Task requirements:
The answer must be an exact reproduction of the lines from the start of the records below through the line containing "def logicalKeepC (r", and nothing more.

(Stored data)

-- ==== Sys2Proof/Machine/ThumbA.lean ====
section
/-! DEFINITION. Thumb formats 1 to 8 (spec/48_thumb_a.md R400 to R443). -/

namespace Sys2Proof.Machine

/-- A result to a low register with its flags (R400, R404). -/
def thumbAlu (rd : BitVec 3) (a : Alu) (s : State) : Res State := .next ((s.setX (low rd) a.result).setFlags a.flags)

/-- The flags alone (R409). -/
def thumbCompare (a : Alu) (s : State) : Res State := .next (s.setFlags a.flags)

/-- A logical result, C and V unchanged (R412). -/
def logicalKeepC (r : Word) (k : CoreState) : Alu := { result := r, flags := nzOnly r k.flags }

/-- Format 1: an immediate shift of a low register (R400). -/
def thumbShiftImm (type : ShiftType) (o : TShiftOps) (s : State) : Res State :=
  let r := shiftImm type o.imm5 (s.x (low o.rs)) s.cur.c
  thumbAlu o.rd (logical r.value r.carry s.cur.flags) s

/-- Format 4: a shift of `Rd` by the low byte of `Rs` (R414). -/
def thumbShiftReg (type : ShiftType) (o : TAluOps) (s : State) : Res State :=
  let r := shiftReg type ((s.x (low o.rs)).extractLsb' 0 8) (s.x (low o.rd)) s.cur.c
  thumbAlu o.rd (logical r.value r.carry s.cur.flags) s

/-- A load to a low register: no write-back, never R15 (R436 to R457). -/
def thumbLoad (get : Word → State → Res (Word × State)) (rd : BitVec 3) (addr : Word) (s : State) : Res State :=
  Res.bind (get addr s) fun p => .next (p.2.setX (low rd) p.1)

/-- A store of a low register (R436). -/
def thumbStore (w : Width) (rd : BitVec 3) (addr : Word) (s : State) : Res State := store addr w (s.x (low rd)) s

/-- The address of formats 7 and 8 (R436). -/
def addrThumbReg (o : TRegOffOps) (k : CoreState) : Word := k.reg (low o.rb) + k.reg (low o.ro)

/-- LSL Rd, Rs, #imm5 (R401). -/
def execTLslImm (o : TShiftOps) (s : State) : Res State :=
  thumbShiftImm .lsl o s

/-- LSR Rd, Rs, #imm5 (R402). -/
def execTLsrImm (o : TShiftOps) (s : State) : Res State :=
  thumbShiftImm .lsr o s

/-- ASR Rd, Rs, #imm5 (R403). -/
def execTAsrImm (o : TShiftOps) (s : State) : Res State :=
  thumbShiftImm .asr o s

/-- ADD Rd, Rs, Rn (R404). -/
def execTAddReg (o : TAddRegOps) (s : State) : Res State :=
  thumbAlu o.rd (addWithCarry (s.x (low o.rs)) (s.x (low o.rn)) false) s

/-- SUB Rd, Rs, Rn (R405). -/
def execTSubReg (o : TAddRegOps) (s : State) : Res State :=
  thumbAlu o.rd (addWithCarry (s.x (low o.rs)) (~~~s.x (low o.rn)) true) s

/-- ADD Rd, Rs, #imm3 (R406). -/
def execTAddImm3 (o : TAddImmOps) (s : State) : Res State :=
  thumbAlu o.rd (addWithCarry (s.x (low o.rs)) (o.imm3.setWidth 32) false) s

/-- SUB Rd, Rs, #imm3 (R407). -/
def execTSubImm3 (o : TAddImmOps) (s : State) : Res State :=
  thumbAlu o.rd (addWithCarry (s.x (low o.rs)) (~~~(o.imm3.setWidth 32)) true) s

/-- MOV Rd, #imm8 (R408). -/
def execTMovImm8 (o : TImm8Ops) (s : State) : Res State :=
  thumbAlu o.rd (logicalKeepC (o.imm8.setWidth 32) s.cur) s

/-- CMP Rd, #imm8 (R409). -/
def execTCmpImm8 (o : TImm8Ops) (s : State) : Res State :=
  thumbCompare (addWithCarry (s.x (low o.rd)) (~~~(o.imm8.setWidth 32)) true) s

/-- ADD Rd, #imm8 (R410). -/
def execTAddImm8 (o : TImm8Ops) (s : State) : Res State :=
  thumbAlu o.rd (addWithCarry (s.x (low o.rd)) (o.imm8.setWidth 32) false) s

/-- SUB Rd, #imm8 (R411). -/
def execTSubImm8 (o : TImm8Ops) (s : State) : Res State :=
  thumbAlu o.rd (addWithCarry (s.x (low o.rd)) (~~~(o.imm8.setWidth 32)) true) s

/-- AND Rd, Rs (R412). -/
def execTAnd (o : TAluOps) (s : State) : Res State :=
  thumbAlu o.rd (logicalKeepC (s.x (low o.rd) &&& s.x (low o.rs)) s.cur) s

/-- EOR Rd, Rs (R413). -/
def execTEor (o : TAluOps) (s : State) : Res State :=
  thumbAlu o.rd (logicalKeepC (s.x (low o.rd) ^^^ s.x (low o.rs)) s.cur) s

/-- LSL Rd, Rs (R414). -/
def execTLslReg (o : TAluOps) (s : State) : Res State :=
  thumbShiftReg .lsl o s

/-- LSR Rd, Rs (R415). -/
def execTLsrReg (o : TAluOps) (s : State) : Res State :=
  thumbShiftReg .lsr o s

/-- ASR Rd, Rs (R416). -/
def execTAsrReg (o : TAluOps) (s : State) : Res State :=
  thumbShiftReg .asr o s

/-- ADC Rd, Rs (R417). -/
def execTAdc (o : TAluOps) (s : State) : Res State :=
  thumbAlu o.rd (addWithCarry (s.x (low o.rd)) (s.x (low o.rs)) s.cur.c) s

/-- SBC Rd, Rs (R418). -/
def execTSbc (o : TAluOps) (s : State) : Res State :=
  thumbAlu o.rd (addWithCarry (s.x (low o.rd)) (~~~s.x (low o.rs)) s.cur.c) s

/-- ROR Rd, Rs (R420). -/
def execTRorReg (o : TAluOps) (s : State) : Res State :=
  thumbShiftReg .ror o s

/-- TST Rd, Rs (R421). -/
def execTTst (o : TAluOps) (s : State) : Res State :=
  thumbCompare (logicalKeepC (s.x (low o.rd) &&& s.x (low o.rs)) s.cur) s

/-- NEG Rd, Rs (R419). -/
def execTNeg (o : TAluOps) (s : State) : Res State :=
  thumbAlu o.rd (addWithCarry 0 (~~~s.x (low o.rs)) true) s

/-- CMP Rd, Rs (R422). -/
def execTCmpReg (o : TAluOps) (s : State) : Res State :=
  thumbCompare (addWithCarry (s.x (low o.rd)) (~~~s.x (low o.rs)) true) s

/-- CMN Rd, Rs (R423). -/
def execTCmn (o : TAluOps) (s : State) : Res State :=
  thumbCompare (addWithCarry (s.x (low o.rd)) (s.x (low o.rs)) false) s

/-- ORR Rd, Rs (R424). -/
def execTOrr (o : TAluOps) (s : State) : Res State :=
  thumbAlu o.rd (logicalKeepC (s.x (low o.rd) ||| s.x (low o.rs)) s.cur) s

/-- MUL Rd, Rs (R425). -/
def execTMul (o : TAluOps) (s : State) : Res State :=
  thumbAlu o.rd (logicalKeepC (s.x (low o.rd) * s.x (low o.rs)) s.cur) s

/-- BIC Rd, Rs (R426). -/
def execTBic (o : TAluOps) (s : State) : Res State :=
  thumbAlu o.rd (logicalKeepC (s.x (low o.rd) &&& ~~~s.x (low o.rs)) s.cur) s

/-- MVN Rd, Rs (R427). -/
def execTMvn (o : TAluOps) (s : State) : Res State :=
  thumbAlu o.rd (logicalKeepC (~~~s.x (low o.rs)) s.cur) s

/-- ADD Rd, Rs (high registers) (R430). -/
def execTAddHi (o : THiOps) (s : State) : Res State :=
  writeReg (hiReg o.h1 o.rdLow) (s.x (hiReg o.h1 o.rdLow) + s.x (hiReg o.h2 o.rsLow)) s

/-- CMP Rd, Rs (high registers) (R431). -/
def execTCmpHi (o : THiOps) (s : State) : Res State :=
  thumbCompare (addWithCarry (s.x (hiReg o.h1 o.rdLow)) (~~~s.x (hiReg o.h2 o.rsLow)) true) s

/-- MOV Rd, Rs (high registers) (R432). -/
def execTMovHi (o : THiOps) (s : State) : Res State :=
  writeReg (hiReg o.h1 o.rdLow) (s.x (hiReg o.h2 o.rsLow)) s

/-- BX Rs (R433). -/
def execTBx (o : TBxOps) (s : State) : Res State :=
  exchangeTo (s.x (hiReg o.h2 o.rsLow)) s

/-- BLX Rs (R434). -/
def execTBlxReg (o : TBxOps) (s : State) : Res State :=
  onA9 (.tBlxReg o) s (exchangeTo (s.x (hiReg o.h2 o.rsLow)) (s.setX 14 ((s.x 15 - 2) ||| 1)))

/-- BX Rs (H1 = 1 on core A7) (R433). -/
def execTBxH1 (o : TBxOps) (s : State) : Res State :=
  exchangeTo (s.x (hiReg o.h2 o.rsLow)) s

/-- LDR Rd, [PC, #imm8*4] (R435). -/
def execTLdrPc (o : TImm8Ops) (s : State) : Res State :=
  thumbLoad (fun a t => load a .w32 t) o.rd (s.cur.pcAligned + o.imm8.setWidth 32 * 4) s

/-- STR Rd, [Rb, Ro] (R436). -/
def execTStrReg (o : TRegOffOps) (s : State) : Res State :=
  thumbStore .w32 o.rd (addrThumbReg o s.cur) s

/-- STRB Rd, [Rb, Ro] (R437). -/
def execTStrbReg (o : TRegOffOps) (s : State) : Res State :=
  thumbStore .w8 o.rd (addrThumbReg o s.cur) s

/-- LDR Rd, [Rb, Ro] (R438). -/
def execTLdrReg (o : TRegOffOps) (s : State) : Res State :=
  thumbLoad loadWord o.rd (addrThumbReg o s.cur) s

/-- LDRB Rd, [Rb, Ro] (R439). -/
def execTLdrbReg (o : TRegOffOps) (s : State) : Res State :=
  thumbLoad loadByte o.rd (addrThumbReg o s.cur) s

/-- STRH Rd, [Rb, Ro] (R440). -/
def execTStrhReg (o : TRegOffOps) (s : State) : Res State :=
  thumbStore .w16 o.rd (addrThumbReg o s.cur) s

/-- LDSB Rd, [Rb, Ro] (R441). -/
def execTLdsbReg (o : TRegOffOps) (s : State) : Res State :=
  thumbLoad loadSignedByte o.rd (addrThumbReg o s.cur) s

/-- LDRH Rd, [Rb, Ro] (R442). -/
def execTLdrhReg (o : TRegOffOps) (s : State) : Res State :=
  thumbLoad loadHalf o.rd (addrThumbReg o s.cur) s

/-- LDSH Rd, [Rb, Ro] (R443). -/
def execTLdshReg (o : TRegOffOps) (s : State) : Res State :=
  thumbLoad loadSignedHalf o.rd (addrThumbReg o s.cur) s

end Sys2Proof.Machine
end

Response area:
-- ==== Sys2Proof/Machine/ThumbA.lean ====
section
/-! DEFINITION. Thumb formats 1 to 8 (spec/48_thumb_a.md R400 to R443). -/

namespace Sys2Proof.Machine

/-- A result to a low register with its flags (R400, R404). -/
def thumbAlu (rd : BitVec 3) (a : Alu) (s : State) : Res State := .next ((s.setX (low rd) a.result).setFlags a.flags)

/-- The flags alone (R409). -/
def thumbCompare (a : Alu) (s : State) : Res State := .next (s.setFlags a.flags)

/-- A logical result, C and V unchanged (R412). -/
def logicalKeepC (r : Word) (k : CoreState) : Alu := { result := r, flags := nzOnly r k.flags }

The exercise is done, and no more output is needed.